* Work instructions *
Using the data below, return the stretch from the line that contains "def Obligations.StepRunsLatchedCommand : Prop" through the line that contains "def Obligations.JobCompletesAfterPendingInputs : Prop", both included, exactly as it stands and nothing beyond it.
★ ★ ★ ★ ★ ★ ★
-- ==== Sys2Proof/Certificates/Slice0/Obligations.lean ====
section
/-! DEFINITION. The statements for the provers, file by file of spec/. -/

open Sys2Proof Sys2Proof.Machine

/-! ## 30_encoding.md -/

/-- Decode and encode agree on every well-formed command (R200, R201). -/
def Obligations.DecodeOfEncode : Prop :=
  ∀ i : Instr, i.wf = true → decode (encode i) = i

/-- Every word is the word of the command it decodes to, and that command is well formed (R203, R206). -/
def Obligations.EncodeOfDecode : Prop :=
  ∀ w : Word, encode (decode w) = w ∧ (decode w).wf = true

/-- A word is legal, decodes to one of the five commands, iff `OP <= 4` and both reserved fields are 0;
an idle engine accepts every word; an illegal one completes with `ILLEGAL_CMD` and no memory access
(R203). -/
def Obligations.LegalWordIffFieldsLegal : Prop :=
  (∀ w : Word,
    (∃ tag, decode w = .nop tag ∨ decode w = .run tag ∨ decode w = .prep tag ∨
      decode w = .dither tag ∨ decode w = .pack tag) ↔
    (w.toNat % 16 ≤ 4 ∧ w.toNat / 16 % 16 = 0 ∧ w.toNat / 65536 = 0)) ∧
  (∀ (w : Word) (s : State), s.job = none →
    ∃ t, hostRegWrite 4 0x01C w s = .next t ∧ t.job = some w) ∧
  (∀ (w : Word) (s : State),
    ¬ (w.toNat % 16 ≤ 4 ∧ w.toNat / 16 % 16 = 0 ∧ w.toNat / 65536 = 0) →
    ∃ t, exec (decode w) s = .next t ∧ t.errcode = 1#4 ∧ t.mem = s.mem)

/-- The example words of R232, as scripts, as commands and as `CTRL` values. -/
def Obligations.ExampleEncodings : Prop :=
  scriptCmd (.nop 0#8) = [.regWrite 4 0x01C 0x00000000#32] ∧
  scriptCmd (.run 7#8) = [.regWrite 4 0x01C 0x00000701#32] ∧
  scriptCmd (.prep 0x10#8) = [.regWrite 4 0x01C 0x00001002#32] ∧
  scriptCmd (.dither 0xFF#8) = [.regWrite 4 0x01C 0x0000FF03#32] ∧
  scriptCmd (.pack 1#8) = [.regWrite 4 0x01C 0x00000104#32] ∧
  (∀ w ∈ [0x00000005#32, 0x00000011#32, 0x00010001#32], ∀ s, ∃ t,
    exec (decode w) s = .next t ∧ t.errcode = 1#4) ∧
  decode 0x00000000#32 = .nop 0#8 ∧ decode 0x00000701#32 = .run 7#8 ∧
  decode 0x00001002#32 = .prep 0x10#8 ∧ decode 0x0000FF03#32 = .dither 0xFF#8 ∧
  decode 0x00000104#32 = .pack 1#8 ∧ decode 0x00000005#32 = .illegal 5#4 0#4 0#8 0#16 ∧
  decode 0x00000011#32 = .illegal 1#4 1#4 0#8 0#16 ∧
  decode 0x00010001#32 = .illegal 1#4 0#4 0#8 1#16 ∧
  ctrlWord { mode := 0#2 } = 0x00008000#32 ∧
  ctrlWord { mode := 2#2, inv := true, threshold := 100#8 } = 0x00006406#32 ∧
  ctrlWord { mode := 3#2, frame := true, fmt := 1#2 } = 0x00008053#32 ∧
  ctrlWord { mode := 1#2, sharp := true, fmt := 2#2, irq := true, threshold := 0#8 } = 0x00010089#32

/-! ## 70_reset_and_hazards.md, 10_state.md: reset -/

/-- Every piece of engine state after reset, as the host reads it and as R502 lists it. That `CAP` reads 384
is the model's choice: its reset is on the reference device of 00_scope.md R10 (log 16). -/
def Obligations.ResetLeavesTableValues : Prop :=
  State.reset.regValue .id = 0x44544801#32 ∧ State.reset.regValue .cap = 384#32 ∧
  State.reset.regValue .ctrl = 0x00008000#32 ∧ State.reset.mode = .floydSteinberg ∧
  State.reset.invert = false ∧ State.reset.sharpen = false ∧ State.reset.frame = false ∧
  State.reset.infmt = .y8 ∧ State.reset.threshold = 128 ∧ State.reset.irqEn = false ∧
  State.reset.regValue .geom = 0#32 ∧ State.reset.regValue .srcAddr = 0#32 ∧
  State.reset.regValue .srcStride = 0#32 ∧ State.reset.regValue .dstAddr = 0#32 ∧
  State.reset.regValue .status = 0#32 ∧ State.reset.regValue .outLen = 0#32 ∧
  State.reset.regValue .faultAddr = 0#32 ∧
  (∀ i : Fin 256, (State.reset.lut[i.val]'i.isLt).written = false) ∧
  (List.finRange 64).map (fun k => (State.reset.regValue (.bayer k)).toNat) =
    [ 0, 32,  8, 40,  2, 34, 10, 42, 48, 16, 56, 24, 50, 18, 58, 26,
     12, 44,  4, 36, 14, 46,  6, 38, 60, 28, 52, 20, 62, 30, 54, 22,
      3, 35, 11, 43,  1, 33,  9, 41, 51, 19, 59, 27, 49, 17, 57, 25,
     15, 47,  7, 39, 13, 45,  5, 37, 63, 31, 55, 23, 61, 29, 53, 21] ∧
  State.reset.job = none ∧ State.reset.work = none ∧ State.reset.irq = false

/-- The reset state has the invariant of the machine. The invariant holds the spec's ranges and the model's
own canonical form of memory (log 1) and legal platform (log 16). -/
def Obligations.ResetHasInvariant : Prop := State.reset.Inv

/-- The reset event: every register, the LUT flags, the latch and the working field as at reset; every byte
of the write set of the abandoned job takes a free value of its own (logs 5, 9), and no other byte
changes; what the outside does next stays (R500, R501). -/
def Obligations.ResetEventAbandonsJob : Prop :=
  ∀ (s : State) (rest : List Input), s.inputs = .reset :: rest →
    ∃ t, step s = .next t ∧
      t.ctrl = State.reset.ctrl ∧ t.geom = State.reset.geom ∧ t.srcAddr = State.reset.srcAddr ∧
      t.srcStride = State.reset.srcStride ∧ t.dstAddr = State.reset.dstAddr ∧
      t.statusWord = 0#32 ∧ t.outLen = 0#32 ∧ t.faultAddr = 0#32 ∧ t.job = none ∧ t.work = none ∧
      t.irq = false ∧ (∀ i : Fin 256, (t.lut[i.val]'i.isLt).written = false) ∧
      t.plat = s.plat ∧ t.inputs = rest ∧ t.answers = s.answers ∧
      (s.job = none → t.mem = s.mem) ∧
      (s.job = none → t.fresh = s.fresh) ∧
      ∀ w, s.job = some w →
        (∀ a, a ∉ s.dstAddrs (s.jobWriteLength w) → readByte t.mem a = readByte s.mem a) ∧
        t.fresh = s.fresh + s.jobWriteLength w ∧
        (Memory.wf s.mem = true → s.plat.wf = true → ∀ j, j < s.jobWriteLength w →
          readByte t.mem (s.dstByteAddr j) = Config.freeByte (s.fresh + j))

/-- Right after reset a NOP succeeds, every memory job ends with `BAD_GEOMETRY` and touches no memory,
and `CTRL` selects the defaults (R503). -/
def Obligations.AfterResetOnlyNopSucceeds : Prop :=
  (∀ tag, ∃ t, exec (.nop tag) State.reset = .next t ∧ t.err = false ∧ t.errcode = 0#4) ∧
  (∀ k tag, ∃ t, exec (commandOf k tag) State.reset = .next t ∧ t.err = true ∧ t.errcode = 3#4 ∧
    t.mem = State.reset.mem) ∧
  State.reset.mode = .floydSteinberg ∧ State.reset.threshold = 128 ∧ State.reset.infmt = .y8 ∧
  State.reset.sharpen = false ∧ State.reset.invert = false ∧ State.reset.frame = false

/-! ## The step -/

/-- When it is the engine's turn, because nothing else is pending or because its turn is the oldest
pending input, the step of a busy engine is the meaning of the latched word's command on the
state with that turn taken (10_state.md R51, R91; 40_commands.md R252, R253). -/
def Obligations.StepRunsLatchedCommand : Prop :=
  ∀ (s : State) (w : Word) (i : Instr), s.job = some w → decode w = i → i.wf = true →
    (s.inputs = [] → step s = exec i s) ∧
    (∀ rest, s.inputs = .engine :: rest → step s = exec i { s with inputs := rest })

/-- An idle engine on its turn keeps all of its state (60_exceptions.md R475). -/
def Obligations.IdleEngineKeepsState : Prop :=
  ∀ s : State, s.job = none →
    (s.inputs = [] → step s = .next s) ∧
    (∀ rest, s.inputs = .engine :: rest → step s = .next { s with inputs := rest })

/-- The invariant of the machine is kept by every step, whoever takes it. Canonical memory (log 1), the
legal platform (log 16) and the working field between steps (log 18) are the model's clauses. -/
def Obligations.StepKeepsInvariant : Prop :=
  ∀ s t : State, s.Inv → step s = .next t → t.Inv

/-- A busy engine that is not reset completes its job no later than one step after everything pending has
been taken, if no fault and no refusal stops the machine: at some point it is idle, `DONE` is 1
and `LAST_TAG` is the tag of the latched word (40_commands.md R252). -/
def Obligations.JobCompletesAfterPendingInputs : Prop :=
  ∀ (s t : State) (w : Word), s.job = some w → Input.reset ∉ s.inputs →
    Host.Core.run Sys2Proof.core (s.inputs.length + 1) s = .next t →
    ∃ k u, k ≤ s.inputs.length + 1 ∧ Host.Core.run Sys2Proof.core k s = .next u ∧
      u.job = none ∧ u.done = true ∧ u.lastTag = tagField w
★ ★ ★ ★ ★ ★ ★
* Task response *
def Obligations.StepRunsLatchedCommand : Prop :=
  ∀ (s : State) (w : Word) (i : Instr), s.job = some w → decode w = i → i.wf = true →
    (s.inputs = [] → step s = exec i s) ∧
    (∀ rest, s.inputs = .engine :: rest → step s = exec i { s with inputs := rest })

/-- An idle engine on its turn keeps all of its state (60_exceptions.md R475). -/
def Obligations.IdleEngineKeepsState : Prop :=
  ∀ s : State, s.job = none →
    (s.inputs = [] → step s = .next s) ∧
    (∀ rest, s.inputs = .engine :: rest → step s = .next { s with inputs := rest })

/-- The invariant of the machine is kept by every step, whoever takes it. Canonical memory (log 1), the
legal platform (log 16) and the working field between steps (log 18) are the model's clauses. -/
def Obligations.StepKeepsInvariant : Prop :=
  ∀ s t : State, s.Inv → step s = .next t → t.Inv

/-- A busy engine that is not reset completes its job no later than one step after everything pending has
been taken, if no fault and no refusal stops the machine: at some point it is idle, `DONE` is 1
and `LAST_TAG` is the tag of the latched word (40_commands.md R252). -/
def Obligations.JobCompletesAfterPendingInputs : Prop :=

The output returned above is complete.